Return exactly the lines of the records below, starting at the line that contains "(s.beginTick).exMem = s.exMem := rfl" and ending at the line that contains "(s.beginTick).scratch.exMemNext = .bubble := rfl", with both of those lines kept.

•••••

-- ==== Sys2Proof/Machine/AluRegister.lean ====
section
/-! DEFINITION. Register-register arithmetic, logic and compare: `add sub and or nor slt` (spec 41 R100 to R106). In each:
ID as 40 R80 with no stall, EX by the instruction's rule with the result for `rd`, MEM passes, WB writes. `shamt` is
ignored (30 R57). That `add` and `sub` wrap and never trap, and what each mnemonic computes, is the spec's decision D14
(log 13). -/

namespace Sys2Proof.Machine

/-- `alu_out := reg1_value + reg2_value` modulo 2^32 (41 R100). -/
def execAdd (rs rt rd shamt : RegIdx) (s : State) : Result :=
  byStage s
    (decodeSlot (.known (.add rs rt rd shamt)) (fun _ => operandsR rs rt rd shamt 0x20#6) keepFetching s)
    (executeSlot (fun d => resultToRd d (d.reg1Value + d.reg2Value)) s)
    (passSlot s)
    (writeBackSlot s)

/-- `alu_out := reg1_value - reg2_value` modulo 2^32 (41 R101). -/
def execSub (rs rt rd shamt : RegIdx) (s : State) : Result :=
  byStage s
    (decodeSlot (.known (.sub rs rt rd shamt)) (fun _ => operandsR rs rt rd shamt 0x22#6) keepFetching s)
    (executeSlot (fun d => resultToRd d (d.reg1Value - d.reg2Value)) s)
    (passSlot s)
    (writeBackSlot s)

/-- `alu_out := reg1_value & reg2_value` (41 R102). -/
def execAnd (rs rt rd shamt : RegIdx) (s : State) : Result :=
  byStage s
    (decodeSlot (.known (.and rs rt rd shamt)) (fun _ => operandsR rs rt rd shamt 0x24#6) keepFetching s)
    (executeSlot (fun d => resultToRd d (d.reg1Value &&& d.reg2Value)) s)
    (passSlot s)
    (writeBackSlot s)

/-- `alu_out := reg1_value | reg2_value` (41 R103). -/
def execOr (rs rt rd shamt : RegIdx) (s : State) : Result :=
  byStage s
    (decodeSlot (.known (.or rs rt rd shamt)) (fun _ => operandsR rs rt rd shamt 0x25#6) keepFetching s)
    (executeSlot (fun d => resultToRd d (d.reg1Value ||| d.reg2Value)) s)
    (passSlot s)
    (writeBackSlot s)

/-- `alu_out := ~(reg1_value | reg2_value)` (41 R104). -/
def execNor (rs rt rd shamt : RegIdx) (s : State) : Result :=
  byStage s
    (decodeSlot (.known (.nor rs rt rd shamt)) (fun _ => operandsR rs rt rd shamt 0x27#6) keepFetching s)
    (executeSlot (fun d => resultToRd d (~~~(d.reg1Value ||| d.reg2Value))) s)
    (passSlot s)
    (writeBackSlot s)

/-- `alu_out := 1 if signed(reg1_value) < signed(reg2_value) else 0` (41 R105). -/
def execSlt (rs rt rd shamt : RegIdx) (s : State) : Result :=
  byStage s
    (decodeSlot (.known (.slt rs rt rd shamt)) (fun _ => operandsR rs rt rd shamt 0x2A#6) keepFetching s)
    (executeSlot (fun d => resultToRd d (setLessThan d.reg1Value d.reg2Value)) s)
    (passSlot s)
    (writeBackSlot s)

end Sys2Proof.Machine
end

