-- ==== Sys2Proof/Machine/Dispatch.lean ====
section
/-! DEFINITION. `exec i s`: the action of instruction `i` in the stage evaluation that `s.scratch.stage` names, on the
latch that feeds that stage. The tick calls it for the instruction in each slot (Machine/Tick.lean). -/

namespace Sys2Proof.Machine

def exec (i : Instr) (s : State) : Host.Outcome State Fault Refusal :=
  match i with
  | .sll rs rt rd shamt => Sys2Proof.Machine.execSll rs rt rd shamt s
  | .srl rs rt rd shamt => Sys2Proof.Machine.execSrl rs rt rd shamt s
  | .sra rs rt rd shamt => Sys2Proof.Machine.execSra rs rt rd shamt s
  | .jr rs rt rd shamt => Sys2Proof.Machine.execJr rs rt rd shamt s
  | .add rs rt rd shamt => Sys2Proof.Machine.execAdd rs rt rd shamt s
  | .sub rs rt rd shamt => Sys2Proof.Machine.execSub rs rt rd shamt s
  | .and rs rt rd shamt => Sys2Proof.Machine.execAnd rs rt rd shamt s
  | .or rs rt rd shamt => Sys2Proof.Machine.execOr rs rt rd shamt s
  | .nor rs rt rd shamt => Sys2Proof.Machine.execNor rs rt rd shamt s
  | .slt rs rt rd shamt => Sys2Proof.Machine.execSlt rs rt rd shamt s
  | .j target26 => Sys2Proof.Machine.execJ target26 s
  | .jal target26 => Sys2Proof.Machine.execJal target26 s
  | .beq rs rt imm16 => Sys2Proof.Machine.execBeq rs rt imm16 s
  | .bne rs rt imm16 => Sys2Proof.Machine.execBne rs rt imm16 s
  | .addi rs rt imm16 => Sys2Proof.Machine.execAddi rs rt imm16 s
  | .slti rs rt imm16 => Sys2Proof.Machine.execSlti rs rt imm16 s
  | .andi rs rt imm16 => Sys2Proof.Machine.execAndi rs rt imm16 s
  | .ori rs rt imm16 => Sys2Proof.Machine.execOri rs rt imm16 s
  | .lw rs rt imm16 => Sys2Proof.Machine.execLw rs rt imm16 s
  | .sw rs rt imm16 => Sys2Proof.Machine.execSw rs rt imm16 s
  | .halt => Sys2Proof.Machine.execHalt s

end Sys2Proof.Machine
end

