/-! `State.beginTick` -/
@[simp] theorem State.beginTick_x : (s.beginTick).x = s.x := rfl
@[simp] theorem State.beginTick_hi : (s.beginTick).hi = s.hi := rfl
@[simp] theorem State.beginTick_lo : (s.beginTick).lo = s.lo := rfl
@[simp] theorem State.beginTick_pc : (s.beginTick).pc = s.pc := rfl
@[simp] theorem State.beginTick_mem : (s.beginTick).mem = s.mem := rfl
@[simp] theorem State.beginTick_ifId : (s.beginTick).ifId = s.ifId := rfl
@[simp] theorem State.beginTick_idEx : (s.beginTick).idEx = s.idEx := rfl
@[simp] theorem State.beginTick_exMem : (s.beginTick).exMem = s.exMem := rfl
@[simp] theorem State.beginTick_memWb : (s.beginTick).memWb = s.memWb := rfl
@[simp] theorem State.beginTick_fetchStall : (s.beginTick).fetchStall = s.fetchStall := rfl
@[simp] theorem State.beginTick_haltSeen : (s.beginTick).haltSeen = s.haltSeen := rfl
@[simp] theorem State.beginTick_run : (s.beginTick).run = s.run := rfl
@[simp] theorem State.beginTick_haltWord : (s.beginTick).haltWord = s.haltWord := rfl
@[simp] theorem State.beginTick_scratch_stage : (s.beginTick).scratch.stage = .wb := rfl
@[simp] theorem State.beginTick_scratch_xStart : (s.beginTick).scratch.xStart = s.x := rfl
@[simp] theorem State.beginTick_scratch_ifIdNext : (s.beginTick).scratch.ifIdNext = .bubble := rfl
@[simp] theorem State.beginTick_scratch_idExNext : (s.beginTick).scratch.idExNext = .bubble := rfl
@[simp] theorem State.beginTick_scratch_exMemNext : (s.beginTick).scratch.exMemNext = .bubble := rfl
@[simp] theorem State.beginTick_scratch_memWbNext : (s.beginTick).scratch.memWbNext = .bubble := rfl

/-! `State.dropTick` -/
@[simp] theorem State.dropTick_x : (s.dropTick).x = s.x := rfl
@[simp] theorem State.dropTick_hi : (s.dropTick).hi = s.hi := rfl
@[simp] theorem State.dropTick_lo : (s.dropTick).lo = s.lo := rfl
@[simp] theorem State.dropTick_pc : (s.dropTick).pc = s.pc := rfl
@[simp] theorem State.dropTick_mem : (s.dropTick).mem = s.mem := rfl
@[simp] theorem State.dropTick_ifId : (s.dropTick).ifId = s.ifId := rfl
@[simp] theorem State.dropTick_idEx : (s.dropTick).idEx = s.idEx := rfl
@[simp] theorem State.dropTick_exMem : (s.dropTick).exMem = s.exMem := rfl
@[simp] theorem State.dropTick_memWb : (s.dropTick).memWb = s.memWb := rfl
@[simp] theorem State.dropTick_fetchStall : (s.dropTick).fetchStall = s.fetchStall := rfl
@[simp] theorem State.dropTick_haltSeen : (s.dropTick).haltSeen = s.haltSeen := rfl
@[simp] theorem State.dropTick_run : (s.dropTick).run = s.run := rfl
@[simp] theorem State.dropTick_haltWord : (s.dropTick).haltWord = s.haltWord := rfl
@[simp] theorem State.dropTick_scratch : (s.dropTick).scratch = Scratch.idle := rfl

/-! `State.handOver` -/
@[simp] theorem State.handOver_x : (s.handOver).x = s.x := rfl
@[simp] theorem State.handOver_hi : (s.handOver).hi = s.hi := rfl
@[simp] theorem State.handOver_lo : (s.handOver).lo = s.lo := rfl
@[simp] theorem State.handOver_pc : (s.handOver).pc = s.pc := rfl
@[simp] theorem State.handOver_mem : (s.handOver).mem = s.mem := rfl
@[simp] theorem State.handOver_ifId : (s.handOver).ifId = s.scratch.ifIdNext := rfl
@[simp] theorem State.handOver_idEx : (s.handOver).idEx = s.scratch.idExNext := rfl
@[simp] theorem State.handOver_exMem : (s.handOver).exMem = s.scratch.exMemNext := rfl
@[simp] theorem State.handOver_memWb : (s.handOver).memWb = s.scratch.memWbNext := rfl
@[simp] theorem State.handOver_fetchStall : (s.handOver).fetchStall = s.fetchStall := rfl
@[simp] theorem State.handOver_haltSeen : (s.handOver).haltSeen = s.haltSeen := rfl
@[simp] theorem State.handOver_run : (s.handOver).run = s.run := rfl
@[simp] theorem State.handOver_haltWord : (s.handOver).haltWord = s.haltWord := rfl
@[simp] theorem State.handOver_scratch : (s.handOver).scratch = Scratch.idle := rfl

end Sys2Proof.Machine
end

•••••

**Solved problem:**
@[simp] theorem State.beginTick_exMem : (s.beginTick).exMem = s.exMem := rfl
@[simp] theorem State.beginTick_memWb : (s.beginTick).memWb = s.memWb := rfl
@[simp] theorem State.beginTick_fetchStall : (s.beginTick).fetchStall = s.fetchStall := rfl
@[simp] theorem State.beginTick_haltSeen : (s.beginTick).haltSeen = s.haltSeen := rfl
@[simp] theorem State.beginTick_run : (s.beginTick).run = s.run := rfl
@[simp] theorem State.beginTick_haltWord : (s.beginTick).haltWord = s.haltWord := rfl
@[simp] theorem State.beginTick_scratch_stage : (s.beginTick).scratch.stage = .wb := rfl
@[simp] theorem State.beginTick_scratch_xStart : (s.beginTick).scratch.xStart = s.x := rfl
@[simp] theorem State.beginTick_scratch_ifIdNext : (s.beginTick).scratch.ifIdNext = .bubble := rfl
@[simp] theorem State.beginTick_scratch_idExNext : (s.beginTick).scratch.idExNext = .bubble := rfl
@[simp] theorem State.beginTick_scratch_exMemNext : (s.beginTick).scratch.exMemNext = .bubble := rfl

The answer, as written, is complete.